▶ Work order
In the entries that follow, the lines from the one with "Nat) (upset : List (Nat × Upset))" through the one with "vladd (core ctx : Nat) (v : VInstr)" are the ones to write out, exactly and with both ends included. Nothing else should appear.

▶ Input data
/-- The commands, in the order of spec/opcode_table.json. -/
inductive Instr where
  -- registers and memory
  | registerWrite (who addr size : Nat) (val tied : Word)
  | rcRead (who addr size : Nat) (tie : Option (Word × Word))
  | lockWrite (who : Nat) (val : Word)
  | memoryRead (req : Requester) (addr len : Nat) (upset : List (Nat × Upset))
  | memoryWrite (req : Requester) (addr : Nat) (data : List Byte)
  | patrolRead (dpa : Nat) (upset : List Upset) (raced : Bool)
  | atomicOp (req : Requester) (addr : Nat) (op : AtomicKind)
  | ueLogClear (die : Nat) (val : Word)
  -- core execution
  | tileEntry (core ctx : Nat)
  | vectorBundle (core ctx : Nat)
  | mark (core ctx : Nat)
  | end_ (core ctx : Nat)
  | stepBoundary (slice : Nat)
  | epochTimeout (slice missing : Nat)
  | tileDispatch (core ctx : Nat)
  | bankLoad (core arr : Nat)
  | bankLoadComplete (core arr : Nat)
  | moveDataArrival (core ctx : Nat)
  | weltVerdict (core arr : Nat) (faults : List CellFault) (residue : Bool)
  | weltRerun (core arr : Nat)
  | resolePass (core arr : Nat)
  | tileReplay (core ctx : Nat)
  | conversion (core : Nat)
  | syncSignal (part idx : Nat)
  | syncWaitTimeout (core ctx : Nat)
  | overrunAbort (core arr : Nat)
  | controlParityError (core : Nat)
  -- vector unit
  | vld (core ctx : Nat) (v : VInstr)
  | vst (core ctx : Nat) (v : VInstr)
  | vlda (core ctx : Nat) (v : VInstr)
  | vsta (core ctx : Nat) (v : VInstr)
  | vadd (core ctx : Nat) (v : VInstr)
  | vsub (core ctx : Nat) (v : VInstr)
  | vmul (core ctx : Nat) (v : VInstr)
  | vfma (core ctx : Nat) (v : VInstr)
  | vmax (core ctx : Nat) (v : VInstr)
  | vmin (core ctx : Nat) (v : VInstr)
  | vabs (core ctx : Nat) (v : VInstr)
  | vneg (core ctx : Nat) (v : VInstr)
  | vcmplt (core ctx : Nat) (v : VInstr)
  | vcmple (core ctx : Nat) (v : VInstr)
  | vcmpeq (core ctx : Nat) (v : VInstr)
  | vsel (core ctx : Nat) (v : VInstr)
  | vrsum (core ctx : Nat) (v : VInstr)
  | vrmax (core ctx : Nat) (v : VInstr)
  | vrmin (core ctx : Nat) (v : VInstr)
  | vexp2 (core ctx : Nat) (v : VInstr)
  | vlog2 (core ctx : Nat) (v : VInstr)
  | vrcp (core ctx : Nat) (v : VInstr)
  | vrsqrt (core ctx : Nat) (v : VInstr)
  | vtanh (core ctx : Nat) (v : VInstr)
  | verf (core ctx : Nat) (v : VInstr)
  | vcvt (core ctx : Nat) (v : VInstr) (outFmt rnd : Nat) (srStream : BitVec 32) (index : Word)
  | vcvts (core ctx : Nat) (v : VInstr) (outFmt rnd : Nat) (srStream : BitVec 32) (index : Word)
  | vladd (core ctx : Nat) (v : VInstr)
  | vlcvt (core ctx : Nat) (v : VInstr) (rnd : Nat) (srStream : BitVec 32) (index : Word)
  | move (core ctx : Nat) (v : VInstr) (toStore : Bool) (addr line len : Nat)
  | swait (core ctx : Nat) (v : VInstr) (idx : Nat) (val : BitVec 16)
  | ssig (core ctx : Nat) (v : VInstr) (idx : Nat)
  -- radio and module commands of the manager
  | cellSet (mb : Nat)
  | cellApply (mb : Nat)
  | cellDiscard (mb : Nat)
  | nrxLoad (mb : Nat)
  | nrxUnload (mb : Nat)
  | dspLoad (mb : Nat)
  | portConfig (mb : Nat)
  | powerCapSet (mb : Nat)
  | timeSet (mb : Nat)
  | retire (mb : Nat)
  | retireClear (mb : Nat)
  -- the slot path
  | reqFetch (cell esn : Nat) (torn : Bool)
  | paramRequest (cell esn : Nat)
  | configRequest (cell esn : Nat) (body : List Byte)
  | startRequest (cell esn : Nat)
  | stopRequest (cell esn : Nat)
  | dlTtiRequest (cell esn : Nat) (body : List Byte)
  | ulTtiRequest (cell esn : Nat) (body : List Byte)
  | ulDciRequest (cell esn : Nat) (body : List Byte)
  | txDataRequest (cell esn : Nat) (body : List Byte)
  | payFetch (cell esn : Nat)
  | dlEmit (cell esn : Nat) (incomplete : List Nat)
  | indicationWrite (cell esn : Nat) (results : List (Nat × Nat × Nat))
  | nrxCall (cell esn : Nat) (cores : List Nat) (sig prb chest nf pdu llr : Nat)
  | uplanePacketRx (port : Nat) (pkt : UPacket)
  | receptionWindowClose (cell stream esn sym : Nat)
  | oneWayDelayMeasurement (port : Nat) (body : List Byte)
  | tdUplinkSymbol (cell stream esn sym : Nat)
  | dspJobDispatch (group : Nat) (radio : Bool) (desc stat : Nat) (cells : List Nat)
  | dspProgramStart (d : Nat)
  | dspStatusRecord (d : Nat) (ce : Nat) (ue : Bool)
  | dspRadioOverrun (d : Nat)
  | dspManagerOverrun (d : Nat)
  | dspWaitTimeout (d : Nat)
  -- DSP instructions
  | dspCmac (d : Nat) (sl : Slot) (acc a b : Nat)
  | dspCmacj (d : Nat) (sl : Slot) (acc a b : Nat)
  | dspCmul (d : Nat) (sl : Slot) (acc a b : Nat)
  | dspRmac (d : Nat) (sl : Slot) (acc a b : Nat)
  | dspRmul (d : Nat) (sl : Slot) (acc a b : Nat)
  | dspAclr (d : Nat) (sl : Slot) (acc : Nat)
  | dspAadd (d : Nat) (sl : Slot) (acc a b : Nat)
  | dspAsub (d : Nat) (sl : Slot) (acc a b : Nat)
  | dspAshr (d : Nat) (sl : Slot) (acc a sh : Nat)
  | dspNrw (d : Nat) (sl : Slot) (vd acc : Nat) (sh : Int)
  | dspVadd (d : Nat) (sl : Slot) (vd a b : Nat)
  | dspVsub (d : Nat) (sl : Slot) (vd a b : Nat)
  | dspVneg (d : Nat) (sl : Slot) (vd a : Nat)
  | dspVabs (d : Nat) (sl : Slot) (vd a : Nat)
  | dspVmax (d : Nat) (sl : Slot) (vd a b : Nat)
  | dspVmin (d : Nat) (sl : Slot) (vd a b : Nat)
  | dspVshl (d : Nat) (sl : Slot) (vd a sh : Nat)
  | dspVshr (d : Nat) (sl : Slot) (vd a sh : Nat)
  | dspVand (d : Nat) (sl : Slot) (vd a b : Nat)
  | dspVor (d : Nat) (sl : Slot) (vd a b : Nat)
  | dspVxor (d : Nat) (sl : Slot) (vd a b : Nat)
  | dspVsel (d : Nat) (sl : Slot) (vd a b c : Nat)
  | dspVnorm (d : Nat) (sl : Slot) (vd a : Nat)
  | dspVrcps (d : Nat) (sl : Slot) (vd a : Nat)
  | dspLdx (d : Nat) (sl : Slot) (vd ag : Nat)
  | dspStx (d : Nat) (sl : Slot) (va ag : Nat)
  | dspLdwx (d : Nat) (sl : Slot) (vd ag : Nat)
  | dspStnx (d : Nat) (sl : Slot) (va ag : Nat)
  | dspLdsx (d : Nat) (sl : Slot) (sd ag : Nat)
  | dspStsx (d : Nat) (sl : Slot) (sa ag : Nat)
  | dspLdy (d : Nat) (sl : Slot) (vd ag : Nat)
  | dspSty (d : Nat) (sl : Slot) (va ag : Nat)
  | dspLdwy (d : Nat) (sl : Slot) (vd ag : Nat)
  | dspStny (d : Nat) (sl : Slot) (va ag : Nat)
  | dspLdsy (d : Nat) (sl : Slot) (sd ag : Nat)
  | dspStsy (d : Nat) (sl : Slot) (sa ag : Nat)
  | dspLoop (d : Nat) (sl : Slot) (reg : Bool) (count lastOff : Nat)
  | dspBr (d : Nat) (sl : Slot) (target : Nat)
  | dspBrc (d : Nat) (sl : Slot) (cond a b target : Nat)
  | dspCall (d : Nat) (sl : Slot) (target : Nat)
  | dspRet (d : Nat) (sl : Slot)
  | dspEnd (d : Nat) (sl : Slot)
  | dspSmov (d : Nat) (sl : Slot) (sd : Nat) (src : Nat) (imm : BitVec 32)
  | dspSadd (d : Nat) (sl : Slot) (sd a b : Nat)
  | dspSsub (d : Nat) (sl : Slot) (sd a b : Nat)
  | dspSand (d : Nat) (sl : Slot) (sd a b : Nat)
  | dspSshl (d : Nat) (sl : Slot) (sd a b : Nat)
  | dspAgset (d : Nat) (sl : Slot) (ag base idx : Nat) (step : Int) (mod mode mem : Nat)
  | dspAgld (d : Nat) (sl : Slot) (ag field sa : Nat)
  | dspModeset (d : Nat) (sl : Slot) (sat : Bool)
  -- coding engines and HARQ
  | ldpcDecodeJob (cluster : Nat) (radio : Bool) (desc stat : Nat) (hqErr : Bool)
  | ldpcEncodeJob (cluster : Nat) (radio : Bool) (desc stat : Nat)
  | dciEncode (cluster : Nat) (radio : Bool) (desc stat : Nat) (cells : List Nat)
  | bchEncode (cluster : Nat) (radio : Bool) (desc stat : Nat) (cells : List Nat)
  | uciPolarDecode (cluster : Nat) (radio : Bool) (desc stat : Nat) (cells : List Nat)
  | uciReedMullerDecode (cluster : Nat) (radio : Bool) (desc stat : Nat) (cells : List Nat)
  | codeBlockDone (engine : Nat) (checkFail : Bool) (ce : Nat)
  | codingStatusRecord (cluster kind : Nat)
  | codingJobOverrun (cluster kind : Nat)
  | engineSelftest (engine : Nat) (pass : Bool)
  | harqTtlExpiry (cell rnti harqId : Nat)
  -- random access
  | raOccasionSearch (cell cfg esn sym raIdx det : Nat) (checkFail : Bool)
  | msgaDecode (cell handle esn : Nat)
  -- time and frequency
  | announce (m : PtpMsg)
  | sync (m : PtpMsg)
  | followUp (m : PtpMsg)
  | delayReq (stamp : Int) (frStamp : Bool)
  | delayResp (m : PtpMsg)
  | masterDelayReq (m : PtpMsg)
  | masterSyncTx (port : Nat)
  | masterAnnounceTx (port : Nat)
  | timeStep
  | recoveryEntry
  | timeReferenceLoss
  | announceReceiptTimeout
  | sampleTimeout
  | holdoverExpiry
  | ppsInEdge (stamp : Int)
  | ppsOut
  | esmcTx (port : Nat) (event : Bool)
  | esmcRx (port ql : Nat)
  | qlTimeout
  | freqRefSwitch (synceOk ref10Ok : Bool)
  | timeCfgWrite (who : Nat) (val : Word)
  | timeLatch (who : Nat) (val : Word)
  -- the Last and power
  | periodBoundary (measW : Nat)
  | stitchStart (n : Nat)
  | lastRebuild (core arr : Nat)
  -- attention, host link
  | attentionSet (bit : Nat)
  | attentionFlushDone (ok : Bool)
  | attentionAck (word : Nat) (val tied : Word)
  | attnCfgWrite (val : Word)
  | rbNHoldEnd
  | bar2Access (off : Nat) (write : Bool) (len : Nat) (data : List Byte) (upset : List (Nat × Upset))
  | dmaCompletionError (part : Nat) (cells : List Nat)
  | completionTimeout (part : Nat) (cells : List Nat)
  | linkDown
  | linkUp (rate width : Nat) (flit : Bool)
  | doeRequest (request : List Byte)
  | perstN (level : Bool)
  | hotReset
  -- Joreg commands
  | devInfo (mb : Nat)
  | recoveryLoad (mb : Nat) (readOk : Bool)
  | sliceCreate (mb : Nat)
  | sliceDestroy (mb : Nat)
  | sliceReset (mb : Nat)
  | pasidBind (mb : Nat)
  | pasidUnbind (mb : Nat)
  | sliceQuery (mb : Nat)
  | arrayMove (mb : Nat)
  | ctxStart (mb : Nat)
  | ctxStop (mb : Nat)
  | listSubmit (mb : Nat)
  | listEntry (part : Nat) (fetchOk : Bool)
  | batchSubmit (mb : Nat)
  | batchAbort (mb : Nat)
  | listAbort (mb : Nat)
  | slicePause (mb : Nat)
  | sliceResume (mb : Nat)
  | sliceCheckpoint (mb : Nat)
  | sliceRestore (mb : Nat) (firstOk secondOk : Bool)
  | modeChange (mb : Nat)
  | launchBarrier (mb : Nat)
  | partitionResetDone (slice : Nat)
  | healthCfg (mb : Nat)
  | healthQuery (mb : Nat)
  | healthClear (mb : Nat)
  | stepReport (mb : Nat)
  | ctrProgram (mb : Nat)
  | ctrRead (mb : Nat)
  | ctrSampleCfg (mb : Nat)
  | ctrSampleRead (mb : Nat)
  | ctrDump (mb : Nat)
  | ctrDumpStop (mb : Nat)
  | dumpSnapshot (ring : Nat) (busy ok : Bool)
  | recRead (mb : Nat)
  | recFreeze (mb : Nat)
  | recThaw (mb : Nat)
  | recClear (mb : Nat)
  | recLeash (mb : Nat)
  | recTrigger (mb : Nat)
  | recStatus (mb : Nat)
  | recordSubmit (code part src : Nat) (payload : List Word)
  | snapshotRecord (trigger : Nat)
  | leashToken (code : Nat)
  | hoursUpdate
  | freezeTimeout
  | recEraseDone
  | attReport (mb : Nat)
  | attChain (mb : Nat)
  | attExtend (mb : Nat)
  | dbgReqN
  -- Retriever fabric
  | engineEntryTake (e : Nat)
  | nop (e : Nat)
  | load (e : Nat)
  | store (e : Nat)
  | flagStore (e : Nat)
  | add64 (e : Nat)
  | min64 (e : Nat)
  | max64 (e : Nat)
  | swap64 (e : Nat)
  | cas64 (e : Nat)
  | ladd128 (e : Nat)
  | fence (e : Nat)
  | fabricRequestRx (r : FabReq)
  | flagStorePerform (node psn : Nat)
  | syn (r : FabReq)
  | acknowledgement (a : FabAck)
  | credit (node incarn lim : Nat)
  | retransmit (node psn : Nat)
  | nopKeepalive (node : Nat)
  | fabricTimeout (node psn : Nat)
  | connectionIdleClose (node : Nat)
  | fabricPortDown (port : Nat)
  | regionDescriptorWrite (who region word : Nat) (val : Word)
  -- launch barrier and Hound
  | arrive (barId node : Nat) (t1 t2 : Word)
  | release (barId node : Nat) (t1 t2 t3 t4 tRel : Word)
  | arriveResend (slice : Nat)
  | barrierOpen (slice : Nat)
  | barrierTimeout (slice : Nat)
  | houndPacketRx (unit : Nat) (seq : Nat) (ack : Option Nat) (recs : List HoundRec)
  | houndResend (unit : Nat)
  | houndCfgWrite (who unit : Nat) (val : Word)
  | diePairTimeout (slice : Nat)
  | repTransitionDone (core : Nat)
  -- integrity
  | healthEvaluation
  | clockFailure (island : Island)
  | supplyEvent (island : Island)
  | railEvent (rail : Rail)
  | flitCrcFailure (req : Requester) (second : Bool)
  | uhlileMismatch
  | uhlileRestartDone
  | arraySelftest (core arr : Nat) (pass : Bool)
  -- start-up and electrical
  | moduleReset (r : StartReport)
  | warmReset (cause : Nat) (r : StartReport)
  | resetProtocolTimeout
  | runWatchdog
  | notReadyClear
  | inputQualified (mv : Nat)
  | undervoltage (mv : Nat)
  | overvoltage (mv : Nat)
  | inputOutOfRange (mv : Nat)
  | uvDip
  | faultRestart
  | tempSample (tj : Int) (island : Island)
  | thermalTrip
  | powerSample (mv ma pin : Nat)
  | loInQualified
  | loInLoss
  | ppsInMissingEdge
  | laneLossOfSignal (lane : Nat)
  | portLinkUp (port : Nat)
  | fecUncorrectableCodeword (lane : Nat)
  | otherFrameRx (port : Nat)
  | badFcsFrame (port : Nat)
  | pcieCorrectableError
  | creditReturn (node : Nat)
  | channelRetraining (ch retries : Nat) (ok : Bool)
  | tdDownlinkSymbol (cell stream esn sym : Nat)
  | radioStageOverrun (cell : Nat)
  | arriveHoldExpiry (barId : Nat)
deriving DecidableEq, Repr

▶ Solution to this problem
  | memoryRead (req : Requester) (addr len : Nat) (upset : List (Nat × Upset))
  | memoryWrite (req : Requester) (addr : Nat) (data : List Byte)
  | patrolRead (dpa : Nat) (upset : List Upset) (raced : Bool)
  | atomicOp (req : Requester) (addr : Nat) (op : AtomicKind)
  | ueLogClear (die : Nat) (val : Word)
  -- core execution
  | tileEntry (core ctx : Nat)
  | vectorBundle (core ctx : Nat)
  | mark (core ctx : Nat)
  | end_ (core ctx : Nat)
  | stepBoundary (slice : Nat)
  | epochTimeout (slice missing : Nat)
  | tileDispatch (core ctx : Nat)
  | bankLoad (core arr : Nat)
  | bankLoadComplete (core arr : Nat)
  | moveDataArrival (core ctx : Nat)
  | weltVerdict (core arr : Nat) (faults : List CellFault) (residue : Bool)
  | weltRerun (core arr : Nat)
  | resolePass (core arr : Nat)
  | tileReplay (core ctx : Nat)
  | conversion (core : Nat)
  | syncSignal (part idx : Nat)
  | syncWaitTimeout (core ctx : Nat)
  | overrunAbort (core arr : Nat)
  | controlParityError (core : Nat)
  -- vector unit
  | vld (core ctx : Nat) (v : VInstr)
  | vst (core ctx : Nat) (v : VInstr)
  | vlda (core ctx : Nat) (v : VInstr)
  | vsta (core ctx : Nat) (v : VInstr)
  | vadd (core ctx : Nat) (v : VInstr)
  | vsub (core ctx : Nat) (v : VInstr)
  | vmul (core ctx : Nat) (v : VInstr)
  | vfma (core ctx : Nat) (v : VInstr)
  | vmax (core ctx : Nat) (v : VInstr)
  | vmin (core ctx : Nat) (v : VInstr)
  | vabs (core ctx : Nat) (v : VInstr)
  | vneg (core ctx : Nat) (v : VInstr)
  | vcmplt (core ctx : Nat) (v : VInstr)
  | vcmple (core ctx : Nat) (v : VInstr)
  | vcmpeq (core ctx : Nat) (v : VInstr)
  | vsel (core ctx : Nat) (v : VInstr)
  | vrsum (core ctx : Nat) (v : VInstr)
  | vrmax (core ctx : Nat) (v : VInstr)
  | vrmin (core ctx : Nat) (v : VInstr)
  | vexp2 (core ctx : Nat) (v : VInstr)
  | vlog2 (core ctx : Nat) (v : VInstr)
  | vrcp (core ctx : Nat) (v : VInstr)
  | vrsqrt (core ctx : Nat) (v : VInstr)
  | vtanh (core ctx : Nat) (v : VInstr)
  | verf (core ctx : Nat) (v : VInstr)
  | vcvt (core ctx : Nat) (v : VInstr) (outFmt rnd : Nat) (srStream : BitVec 32) (index : Word)
  | vcvts (core ctx : Nat) (v : VInstr) (outFmt rnd : Nat) (srStream : BitVec 32) (index : Word)
  | vladd (core ctx : Nat) (v : VInstr)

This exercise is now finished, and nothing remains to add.